As India moves towards mobile portability, it is one reality mobile operators will have to live with in the coming years. While some in the industry fear that mobile portability would further aggravate churning which is already affecting them, others feel it would prompt operators to improve their services, offering the customers the comfort of staying with them while they actually have the choice to leave.
Indeed, now operators have an advanced technology to achieve this: predictive analytics - mathematical modelling done with advanced computing technology. Advanced analytical tools emerging today are capable of building the profile of individual customers and help operators identify those who show signs of leaving them.
“Such tools can analyse a large number of data,” says Mr Krishna Mohan, Founder and CEO, Fifth C Solutions, a Bangalore-based company that offers mathematical modelling-based predictive analytics solutions to telecom industry.

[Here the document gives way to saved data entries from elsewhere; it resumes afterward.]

-- ==== Sys2Proof/Machine/Partition.lean ====
section
/-! DEFINITION. Clusters, bandwidth floors, functions' time, deck roles and clocks (spec/16_partitions_decks_and_system.md R344 to R354). -/
namespace Sys2Proof.Machine

/-! ### Cluster ownership (R344 to R346) -/

/-- The four cores of a cluster. -/
def coresOf (cluster : Nat) : List Nat := [4 * cluster, 4 * cluster + 1, 4 * cluster + 2, 4 * cluster + 3]
/-- Contexts resident on a cluster: those that hold a bank of one of its cores. -/
def contextsOn (cluster : Nat) (s : State) : List (Nat × Nat) :=
  (coresOf cluster).flatMap (fun c => [0, 1].filterMap (fun b => (s.bank c b).ctx))
/-- A tile space is live on a cluster (R72). -/
def spaceOn (cluster : Nat) (s : State) : Bool := s.spaces.any (fun x => x.cluster == some cluster)
/-- Scrubbing: register files and accumulators of both banks, the cores' SRAM, the tile directory and its parts, the merge tree (R346 step 3). -/
def scrubCluster (cluster : Nat) (s : State) : State :=
  let s := (coresOf cluster).foldl (fun s c => s.setCore { s.core c with banks := [Bank.reset, Bank.reset], active := 0 }) s
  { s with
    spaces := s.spaces.filter (fun x => x.cluster != some cluster)
    bins := s.bins.filter (fun b => b.saved || b.cluster != cluster)
    mem := { s.mem with l1 := s.mem.l1.filter (fun l => clusterOf l.core != cluster) } }
/-- Fields of PCMD that software writes. -/
def pcmdKept (v : Word) : Nat := Nat.land v.toNat 0x3FF0007F
/-- A write of PCMD with GO for an operation: its cluster and function; it acts unless a command is under way (R345). -/
def pcmd (op : Nat) (v : Word) (ok : Nat → Nat → State → Bool) (act : Nat → Nat → State → State) (stays : Bool) (s : State) : Out State :=
  let kept := pcmdKept v
  if bitsOf v.toNat 29 28 != op || !v.getLsbD 31 then .fault .notPending
  else if (s.reg 0 true 0x1500).getLsbD 31 then done s
  else if ok (bitsOf kept 6 0) (bitsOf kept 24 20) s then
    done ((act (bitsOf kept 6 0) (bitsOf kept 24 20) s).setReg 0 true 0x1500 (BitVec.ofNat 64 (kept + (if stays then 2 ^ 31 else 0))))
  else done (s.setReg 0 true 0x1500 (BitVec.ofNat 64 (kept + 2 ^ 30)))
/-- PCMD_ASSIGN: the cluster is scrubbed; then V, MARG, AUT and FN are set (R345). -/
def execPcmdAssign (v : Word) (s : State) : Out State :=
  pcmd 0 v
    (fun c f s => decide (f ≤ 16) && (s.cluster c).cstate == 0 && (contextsOn c s).isEmpty && !spaceOn c s && nth true s.decks (c / 16))
    (fun c f s =>
      let s := scrubCluster c s
      s.setCluster { s.cluster c with v := v.getLsbD 27, margin := v.getLsbD 26, auto := v.getLsbD 25, owner := f })
    false s
/-- PCMD_LEND: a margin cluster at home, free of its owner's contexts and of tile spaces, goes to the borrower (R345). -/
def execPcmdLend (v : Word) (s : State) : Out State :=
  pcmd 1 v
    (fun c f s =>
      let x := s.cluster c
      decide (f ≤ 16) && x.v && x.margin && x.cstate == 0 && f != x.owner && !(contextsOn c s).any (fun k => k.1 == x.owner) && !spaceOn c s)
    (fun c f s => s.setCluster { s.cluster c with cstate := 1, borrower := f })
    false s
/-- A revocation starts at the present tick (R346 step 1). -/
def startRevoke (cluster : Nat) (s : State) : State := s.setCluster { s.cluster cluster with cstate := 2, deadline := s.gtick + 140000 }
/-- PCMD_REVOKE: the revocation of a lent cluster starts, and GO reads 1 until it is complete (R345, R346). -/
def execPcmdRevoke (v : Word) (s : State) : Out State :=
  pcmd 2 v (fun c _ s => (s.cluster c).cstate == 1) (fun c _ s => startRevoke c s) true s
/-- The state as a team of the owner would find it with the cluster at home and empty. -/
def withoutBorrower (cluster : Nat) (s : State) : State :=
  let s := { s with teams := s.teams.filter (fun (t : Team) => t.saved.isSome || clusterOf t.core != cluster) }
  let s := (coresOf cluster).foldl (fun s c => s.setCore { s.core c with banks := [Bank.reset, Bank.reset] }) s
  s.setCluster { s.cluster cluster with cstate := 0 }
/-- Some team of the owner has waited 100,000 ticks while it would fit the cluster (R346). -/
def ownerWaits (cluster : Nat) (s : State) : Bool :=
  let f := (s.cluster cluster).owner
  let w := withoutBorrower cluster s
  s.grids.any (fun g => g.fn == f && !g.allPlaced && !g.killed && decide (g.waitSince + 100000 ≤ s.gtick) && (coresOf cluster).any (fun c => placeable g c w)) ||
  s.slots.any (fun (x : SaveSlot) => x.fn == f && decide (x.tick + 100000 ≤ s.gtick) && (!x.team || x.teams.any (fun t => resumable t s)) &&
    (coresOf cluster).any (fun c => match restoreBank x c w with | some b => fitTogether c (some b) x.teams w | none => false))
/-- AUTO_REVOKE: the device revokes on its own (R346). -/
def execAutoRevoke (cluster : Nat) (s : State) : Out State :=
  let c := s.cluster cluster
  if decide (cluster < 128) && c.auto && c.cstate == 1 && ownerWaits cluster s then done (startRevoke cluster s) else .fault .notPending
/-- A context has no free save slot. -/
def noSlot (fn ctx : Nat) (s : State) : Bool := match s.context? fn ctx with | some c => (freeSaveSlot c s).isNone | none => true
/-- REVOKE_SAVE_DEADLINE: contexts still on the cluster at T0 + 140,000, and those that have no free save slot, are killed (R346 step 2). -/
def execRevokeSaveDeadline (cluster : Nat) (s : State) : Out State :=
  let c := s.cluster cluster
  let late := (contextsOn cluster s).filter (fun k => pastDeadline cluster s || noSlot k.1 k.2 s)
  if c.cstate != 2 || late.isEmpty then .fault .notPending
  else done (late.foldl (fun s k => killContext k.1 k.2 s) s)
/-- Tile spaces that are still live on a cluster are saved (R86, R87). -/
def saveSpacesOn (cluster : Nat) (s : State) : State :=
  ((s.spaces.filter (fun x => x.cluster == some cluster)).map Space.id).foldl (fun s i => saveSpace i s) s
/-- REVOCATION_SCRUB: with every context gone, the cluster is scrubbed and home, and PCMD reports completion (R346 steps 3 and 4). -/
def execRevocationScrub (cluster : Nat) (s : State) : Out State :=
  if (s.cluster cluster).cstate != 2 then .fault .notPending
  else if !(contextsOn cluster s).isEmpty then .fault .heldBack
  else
    let s := scrubCluster cluster (saveSpacesOn cluster s)
    let s := s.setCluster { s.cluster cluster with cstate := 0, borrower := 0, deadline := 0 }
    let cur := (s.reg 0 true 0x1500).toNat
    done (if cur.testBit 31 && bitsOf cur 6 0 == cluster then s.setReg 0 true 0x1500 (BitVec.ofNat 64 (bitsOf cur 29 0)) else s)

/-! ### Bandwidth (R347, R348) -/

/-- Floors of the functions other than one, in units. -/
def otherFloors (f : Nat) (s : State) : Nat :=
  (((List.range 17).filter (· ≠ f)).map (fun g => bitsOf (s.reg 0 true (0x1600 + 8 * g)).toNat 15 0)).sum
/-- FLOOR_WRITE: ignored where the floors would exceed 3,100 units; a weight of 0 is 1 (R347). -/
def execFloorWrite (f : Nat) (v : Dword) (s : State) : Out State :=
  if 16 < f then .fault .notPending
  else if 3100 < otherFloors f s + bitsOf v.toNat 15 0 then done s
  else done (s.setReg 0 true (0x1600 + 8 * f) (BitVec.ofNat 64 (max 1 (bitsOf v.toNat 39 32) * 2 ^ 32 + bitsOf v.toNat 15 0)))
/-- The bandwidth window of 10,000 ticks is over (R348). -/
def windowOver (s : State) : Bool := decide (s.window + 10000 ≤ s.gtick)
/-- BANDWIDTH_WINDOW: the window is over, and the shares start afresh (R348). -/
def execBandwidthWindow (s : State) : Out State :=
  if !windowOver s then .fault .notPending
  else done { s with window := s.gtick - s.gtick % 10000, served := [] }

“If we deal with a few thousands of bits of data, we may perhaps handle it with analysts. But, as you can imagine, mobile phone operators handle millions of data bits and so they need reliable tools to track the profile of customers showing signs of leaving them for other operators,” Mohan said.
Math language
Theoretically, mathematical modelling is nothing but an abstract that describes a system using the language of mathematics. It is extensively used in natural sciences and in engineering disciplines like physics and electrical engineering.
“Statistical techniques have been used by the medical fraternity for a long time to predict the nature and impact of a disease,” explains Dr Hans Mathews, Fifth C’s Chief Scientist.
“Now that we have very advanced technology especially things like unique Artificial Intelligence (AI) that allows robots to perform precise tasks, the mathematical modelling techniques can be converted to algorithms that can produce accurate predictions of behaviour based on data,” adds Mathews.
Scoring over risks
Description of a system — people in this case — is done by a set of variables that represent its qualities. In telecom, for instance, details such as billing and payment history, call usage patterns (such as type, duration, volume and call destinations), customer complaint calls to the service provider, etc are taken for churn prediction. The fully automated process then assesses the risk factor of each customer and gives out a “risk score”.
“The risk score is an indication of a customer’s propensity to leave the service of the mobile operator,” Dr Mathews says.
“In addition, they are also assigned the precise risk factor that would explain how a customer is given a high or low score. The factors could be ‘sticker shock’ on a recent high bill or a recent rental plan change,” he adds.
This, he says, will help the mobile operator’s retention programme to be focused on the most vulnerable customers. The challenge for scientists, according to Dr Mathews, is identifying the variables which are vital for the predictions to be accurate.
Mr Jagdish Kini, a director at Fifth C, says analytics technology offers mobile phone companies the ability to “slice and dice” data fast and discern vital information. “They can do this with precision,” he adds.
He says the technology can also be used in predicting behaviours of credit card users and shoppers, which would enable service providers to fine-tune their marketing efforts.
Once the ‘wavered’ customer is identified using the predictive analytics, experts say that promo activities and other specialised strategies can be focussed on those customers. This is especially possible with the availability of mobile phones and e-mails, which serve as a personalised platform for marketers.